Progress 10
- A Progress 7K-TG spacecraft
- Mission type: Salyut 6 resupply
- COSPAR ID: 1980-055A
- SATCAT no.: 11867

Spacecraft properties
- Spacecraft: Progress (No.110)
- Spacecraft type: Progress 7K-TG
- Manufacturer: NPO Energia

Start of mission
- Launch date: 29 June 1980, 04:40:42 UTC
- Rocket: Soyuz-U
- Launch site: Baikonur, Site 1/5

End of mission
- Disposal: Deorbited
- Decay date: 19 July 1980, 01:47 UTC

Orbital parameters
- Reference system: Geocentric
- Regime: Low Earth
- Perigee altitude: 183 km
- Apogee altitude: 264 km
- Inclination: 51.6°
- Period: 89.0 minutes
- Epoch: 29 June 1980

Docking with Salyut 6
- Docking port: Aft
- Docking date: 1 July 1980, 05:53 UTC
- Undocking date: 17 July 1980, 22:21 UTC

= Progress 10 =

Soviet unmanned Progress cargo spacecraft

Progress 10 (Прогресс 10) was a Soviet unmanned Progress cargo spacecraft, which was launched in June 1980 to resupply the Salyut 6 space station.
==Spacecraft==
Progress 10 was a Progress 7K-TG spacecraft.
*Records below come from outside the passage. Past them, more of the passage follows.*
/-- R439 to R441, R444 to R446, R449, R451, R452, R456: an uncorrected error in a register stops its team at a poison, one in a scratchpad
word or an accumulator poisons it, one in a cached line drops the line, as a corrected one does with its count; poison that is consumed
terminates the context, or rolls back an eligible crew to its shadow buffer; a checkpoint that is ready records its crew, and is complete
at once or when the operation that it precedes has been performed; a cluster found defective asks its gangs to leave. -/
def Obligations.Errors : Prop :=
  (∀ team reg lane s t, s.teams.find team = some t → ∃ s' t' p, exec (.uncorrectedError (.register team reg lane)) s = .next s' ∧
    s'.teams.find team = some t' ∧ p ∈ t'.pends ∧ (∃ a, p.data = .poison 1 a) ∧ RegsAfter t t' newNothing ∧ t'.pc = t.pc ∧ s'.mem = s.mem) ∧
  (∀ gang crew word s g cr, s.gangs.find gang = some g → g.crew? crew = some cr →
    ∃ s' g' cr', exec (.uncorrectedError (.scratchpad gang crew word)) s = .next s' ∧ s'.gangs.find gang = some g' ∧
      g'.crew? crew = some cr' ∧ cr'.poison.get false word = true ∧ cr'.window = cr.window ∧ s'.teams = s.teams ∧ s'.mem = s.mem) ∧
  (∀ cluster word s id g a, s.arrayGang cluster = some (id, g, a) → s.gangs.find id = some g →
    ∃ s' g' a', exec (.uncorrectedError (.accumulator cluster word)) s = .next s' ∧ s'.gangs.find id = some g' ∧ g'.array = some a' ∧
      a'.tilePoison.get false word = true ∧ a'.tiles = a.tiles ∧ s'.teams = s.teams ∧ s'.mem = s.mem) ∧
  (∀ unit ctx line s, ∃ s', exec (.uncorrectedError (.cacheLine unit ctx line)) s = .next s' ∧
    (∀ l, l ∈ s'.caches ↔ l ∈ s.caches ∧ ¬ (l.unit = unit ∧ l.ctx = ctx ∧ l.vline = line)) ∧ s'.teams = s.teams ∧ s'.mem = s.mem) ∧
  (∀ unit ctx line s c, s.contexts.find ctx = some c → ∃ s', exec (.correctedError (.cacheLine unit ctx line)) s = .next s' ∧
    (∀ l, l ∈ s'.caches ↔ l ∈ s.caches ∧ ¬ (l.unit = unit ∧ l.ctx = ctx ∧ l.vline = line)) ∧
    ((s'.winReg ctx 0xD0).extractLsb' 16 16).toNat = min 0xFFFF (((s.winReg ctx 0xD0).extractLsb' 16 16).toNat + 1) ∧
    s'.teams = s.teams ∧ s'.mem = s.mem) ∧
  (∀ team storage addr s t p c, s.teams.find team = some t →
    (t.pends.find? fun (p : Pend) => p.data == .poison storage addr) = some p → s.context? t.ctx = some c →
    (t.kernel.rollback = false → ∃ s' c', exec (.consumption team storage addr) s = .next s' ∧ s'.contexts.find t.ctx = some c' ∧
      c'.terminated = true) ∧
    (∀ g cr, t.kernel.rollback = true → s.gangs.find t.gang = some g → g.crew? t.crew = some cr → cr.rb.eligible = true →
      cr.rb.consumed = false → s.shadowPoison t.gang t.crew = none →
      let s0 := if cr.rb.closing.isSome || cr.rb.allow.isSome then s.completeShadow t.gang g t.crew cr.rb.number else s
      let w := s0.shadowWindow g.ctx (s0.shadowPlace t.gang g t.crew (cr.rb.number % 2)) cr
      ∃ s' g' cr', exec (.consumption team storage addr) s = .next s' ∧ s'.gangs.find t.gang = some g' ∧ g'.crew? t.crew = some cr' ∧
        cr'.window = w.1 ∧ cr'.full = w.2 ∧ cr'.poison = [] ∧ cr'.barriers = cr.rb.barriers ∧ cr'.rb.held = [] ∧ cr'.rb.consumed = true)) ∧
  (∀ gang crew s g cr, s.gangs.find gang = some g → g.crew? crew = some cr → s.checkpointReady gang crew cr = true →
    s.shadowFault gang crew (cr.rb.number + 1) = none → ∃ s' g' cr', exec (.checkpoint gang crew) s = .next s' ∧ s'.gangs.find gang = some g' ∧
      g'.crew? crew = some cr' ∧ cr'.rb.number = cr.rb.number + 1 ∧ cr'.rb.wanted = none ∧ cr'.rb.held = [] ∧ cr'.window = cr.window ∧
      cr'.rb.window = cr.window ∧ cr'.rb.full = cr.full ∧ cr'.rb.barriers = cr.barriers ∧ cr'.rb.teams = s.crewTeams gang crew ∧
      (cr.rb.wanted = some noTeam → cr'.rb.eligible = true ∧ cr'.rb.consumed = false) ∧
      (cr.rb.wanted ≠ some noTeam → cr'.rb.allow = cr.rb.wanted ∧ cr'.rb.eligible = cr.rb.eligible) ∧ s'.teams = s.teams) ∧
  (∀ gang crew s g cr, s.gangs.find gang = some g → g.crew? crew = some cr → s.closable cr = true →
    s.shadowFault gang crew cr.rb.number = none → ∃ s' g' cr', exec (.checkpoint gang crew) s = .next s' ∧ s'.gangs.find gang = some g' ∧
      g'.crew? crew = some cr' ∧ cr'.rb.closing = none ∧ cr'.rb.number = cr.rb.number ∧ cr'.rb.eligible = true ∧ cr'.rb.consumed = false ∧
      s'.teams = s.teams) ∧
  (∀ ctx (value : DWord) s c, s.contexts.find ctx = some c → ∃ s', exec (.rasInj ctx value) s = .next s' ∧
    s'.winReg ctx 0xD8 = value &&& 0x800FFFFFFFFFFFF0#64 ∧ s'.teams = s.teams ∧ s'.mem = s.mem) ∧
  (∀ cluster s, s.removing.contains cluster = false → ∃ s', exec (.clusterRemoval cluster) s = .next s' ∧
    s'.removing = s.removing ++ [cluster] ∧ s'.mem = s.mem ∧
    ∀ k g, s.gangs.find k = some g → g.residency = .resident → g.cluster = cluster →
      ∃ g', s'.gangs.find k = some g' ∧ g'.residency = .leaving ∧ g'.requested = some s.clk)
The tenth of forty three to be launched, it had the serial number 110. The Progress 7K-TG spacecraft was the first generation Progress, derived from the Soyuz 7K-T and intended for uncrewed logistics missions to space stations in support of the Salyut programme. On some missions the spacecraft were also used to adjust the orbit of the space station.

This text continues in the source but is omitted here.